Top of Supplied data

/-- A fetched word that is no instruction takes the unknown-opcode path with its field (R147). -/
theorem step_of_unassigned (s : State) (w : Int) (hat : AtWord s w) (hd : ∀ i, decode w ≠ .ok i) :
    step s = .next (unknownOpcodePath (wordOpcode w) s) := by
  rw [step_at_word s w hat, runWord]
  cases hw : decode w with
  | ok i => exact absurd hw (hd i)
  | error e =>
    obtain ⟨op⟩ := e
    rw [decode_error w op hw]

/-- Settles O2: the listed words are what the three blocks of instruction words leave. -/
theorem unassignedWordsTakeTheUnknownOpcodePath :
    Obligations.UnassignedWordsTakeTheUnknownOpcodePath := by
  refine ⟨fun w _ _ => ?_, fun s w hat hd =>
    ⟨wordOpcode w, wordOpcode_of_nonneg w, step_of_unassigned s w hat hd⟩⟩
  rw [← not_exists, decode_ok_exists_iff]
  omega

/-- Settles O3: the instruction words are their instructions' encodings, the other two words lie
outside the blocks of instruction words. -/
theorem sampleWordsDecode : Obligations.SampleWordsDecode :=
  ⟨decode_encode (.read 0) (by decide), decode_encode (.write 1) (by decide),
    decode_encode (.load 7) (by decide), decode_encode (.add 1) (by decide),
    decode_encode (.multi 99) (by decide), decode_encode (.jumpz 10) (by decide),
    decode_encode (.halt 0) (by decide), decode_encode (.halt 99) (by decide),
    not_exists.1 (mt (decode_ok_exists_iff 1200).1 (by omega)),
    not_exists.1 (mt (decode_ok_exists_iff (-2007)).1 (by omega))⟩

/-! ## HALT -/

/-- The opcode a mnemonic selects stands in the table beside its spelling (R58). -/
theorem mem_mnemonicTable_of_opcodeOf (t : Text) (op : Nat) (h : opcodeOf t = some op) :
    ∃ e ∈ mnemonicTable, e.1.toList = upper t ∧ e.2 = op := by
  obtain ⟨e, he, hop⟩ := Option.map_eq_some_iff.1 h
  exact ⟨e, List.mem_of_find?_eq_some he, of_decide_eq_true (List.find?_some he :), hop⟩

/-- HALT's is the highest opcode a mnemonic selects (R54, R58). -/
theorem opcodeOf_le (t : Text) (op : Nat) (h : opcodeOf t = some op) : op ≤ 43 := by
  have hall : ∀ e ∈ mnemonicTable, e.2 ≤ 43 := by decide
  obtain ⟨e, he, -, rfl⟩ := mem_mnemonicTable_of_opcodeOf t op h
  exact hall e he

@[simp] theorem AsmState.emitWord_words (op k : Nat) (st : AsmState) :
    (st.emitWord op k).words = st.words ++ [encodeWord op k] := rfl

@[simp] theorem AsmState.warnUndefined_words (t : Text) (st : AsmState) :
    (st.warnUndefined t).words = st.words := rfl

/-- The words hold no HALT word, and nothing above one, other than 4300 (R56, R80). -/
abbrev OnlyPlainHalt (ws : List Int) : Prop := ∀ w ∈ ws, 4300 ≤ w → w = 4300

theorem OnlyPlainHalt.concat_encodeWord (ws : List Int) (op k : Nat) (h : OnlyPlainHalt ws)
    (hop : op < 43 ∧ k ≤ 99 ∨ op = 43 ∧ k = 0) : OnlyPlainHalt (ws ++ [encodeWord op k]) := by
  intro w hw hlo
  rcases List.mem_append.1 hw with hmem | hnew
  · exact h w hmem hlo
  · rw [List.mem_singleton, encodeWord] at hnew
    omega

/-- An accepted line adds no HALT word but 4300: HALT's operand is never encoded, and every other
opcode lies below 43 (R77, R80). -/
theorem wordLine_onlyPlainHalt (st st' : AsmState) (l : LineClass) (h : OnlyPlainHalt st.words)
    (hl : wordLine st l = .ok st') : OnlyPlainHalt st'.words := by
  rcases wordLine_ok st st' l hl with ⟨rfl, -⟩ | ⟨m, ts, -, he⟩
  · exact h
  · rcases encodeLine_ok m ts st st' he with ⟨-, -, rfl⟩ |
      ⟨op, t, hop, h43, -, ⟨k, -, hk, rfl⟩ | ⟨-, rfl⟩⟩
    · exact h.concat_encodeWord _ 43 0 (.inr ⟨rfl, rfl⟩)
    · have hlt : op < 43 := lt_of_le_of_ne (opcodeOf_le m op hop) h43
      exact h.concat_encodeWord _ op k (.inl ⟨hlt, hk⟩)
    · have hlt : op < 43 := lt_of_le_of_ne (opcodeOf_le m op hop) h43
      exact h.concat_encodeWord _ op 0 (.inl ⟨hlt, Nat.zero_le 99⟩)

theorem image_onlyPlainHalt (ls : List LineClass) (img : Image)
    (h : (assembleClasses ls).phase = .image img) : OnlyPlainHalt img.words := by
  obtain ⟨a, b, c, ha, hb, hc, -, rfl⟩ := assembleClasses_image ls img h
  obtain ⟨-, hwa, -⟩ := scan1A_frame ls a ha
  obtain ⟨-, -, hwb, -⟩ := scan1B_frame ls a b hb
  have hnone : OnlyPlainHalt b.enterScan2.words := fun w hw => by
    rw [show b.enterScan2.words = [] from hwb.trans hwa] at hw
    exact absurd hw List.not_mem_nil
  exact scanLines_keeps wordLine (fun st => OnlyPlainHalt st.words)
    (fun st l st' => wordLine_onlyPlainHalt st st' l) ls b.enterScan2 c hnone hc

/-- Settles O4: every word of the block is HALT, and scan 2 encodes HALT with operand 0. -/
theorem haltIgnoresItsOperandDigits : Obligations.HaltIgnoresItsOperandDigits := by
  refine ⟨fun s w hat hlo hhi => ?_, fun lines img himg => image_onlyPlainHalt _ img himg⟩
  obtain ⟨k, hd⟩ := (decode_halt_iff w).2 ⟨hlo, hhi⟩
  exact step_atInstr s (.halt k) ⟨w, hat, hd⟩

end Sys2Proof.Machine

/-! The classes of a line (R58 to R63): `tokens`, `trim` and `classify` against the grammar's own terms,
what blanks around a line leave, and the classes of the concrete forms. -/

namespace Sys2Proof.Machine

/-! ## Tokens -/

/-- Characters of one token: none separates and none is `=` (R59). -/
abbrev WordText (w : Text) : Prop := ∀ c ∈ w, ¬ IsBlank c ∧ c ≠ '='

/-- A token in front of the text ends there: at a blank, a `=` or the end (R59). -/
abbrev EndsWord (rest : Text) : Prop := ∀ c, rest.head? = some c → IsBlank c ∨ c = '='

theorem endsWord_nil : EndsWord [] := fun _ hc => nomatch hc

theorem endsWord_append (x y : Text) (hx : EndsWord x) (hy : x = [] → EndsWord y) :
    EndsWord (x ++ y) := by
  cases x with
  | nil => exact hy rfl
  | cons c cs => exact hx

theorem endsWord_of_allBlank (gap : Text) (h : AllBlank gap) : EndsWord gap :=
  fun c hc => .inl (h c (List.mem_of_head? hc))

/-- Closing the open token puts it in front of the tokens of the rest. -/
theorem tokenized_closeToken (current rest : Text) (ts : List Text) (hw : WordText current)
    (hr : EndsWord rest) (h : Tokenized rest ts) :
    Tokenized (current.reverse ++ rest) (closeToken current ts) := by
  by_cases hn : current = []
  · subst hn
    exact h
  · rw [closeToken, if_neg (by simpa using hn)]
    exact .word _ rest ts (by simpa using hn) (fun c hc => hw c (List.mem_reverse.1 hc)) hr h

Bottom of Supplied data

Exercise aim:
Once you find the line containing "not_exists.1 (mt (decode_ok_exists_iff 1200).1", stop: reproduce exactly that line and every line of the data before it, and nothing else.

Completed exercise:
/-- A fetched word that is no instruction takes the unknown-opcode path with its field (R147). -/
theorem step_of_unassigned (s : State) (w : Int) (hat : AtWord s w) (hd : ∀ i, decode w ≠ .ok i) :
    step s = .next (unknownOpcodePath (wordOpcode w) s) := by
  rw [step_at_word s w hat, runWord]
  cases hw : decode w with
  | ok i => exact absurd hw (hd i)
  | error e =>
    obtain ⟨op⟩ := e
    rw [decode_error w op hw]

/-- Settles O2: the listed words are what the three blocks of instruction words leave. -/
theorem unassignedWordsTakeTheUnknownOpcodePath :
    Obligations.UnassignedWordsTakeTheUnknownOpcodePath := by
  refine ⟨fun w _ _ => ?_, fun s w hat hd =>
    ⟨wordOpcode w, wordOpcode_of_nonneg w, step_of_unassigned s w hat hd⟩⟩
  rw [← not_exists, decode_ok_exists_iff]
  omega

/-- Settles O3: the instruction words are their instructions' encodings, the other two words lie
outside the blocks of instruction words. -/
theorem sampleWordsDecode : Obligations.SampleWordsDecode :=
  ⟨decode_encode (.read 0) (by decide), decode_encode (.write 1) (by decide),
    decode_encode (.load 7) (by decide), decode_encode (.add 1) (by decide),
    decode_encode (.multi 99) (by decide), decode_encode (.jumpz 10) (by decide),
    decode_encode (.halt 0) (by decide), decode_encode (.halt 99) (by decide),
    not_exists.1 (mt (decode_ok_exists_iff 1200).1 (by omega)),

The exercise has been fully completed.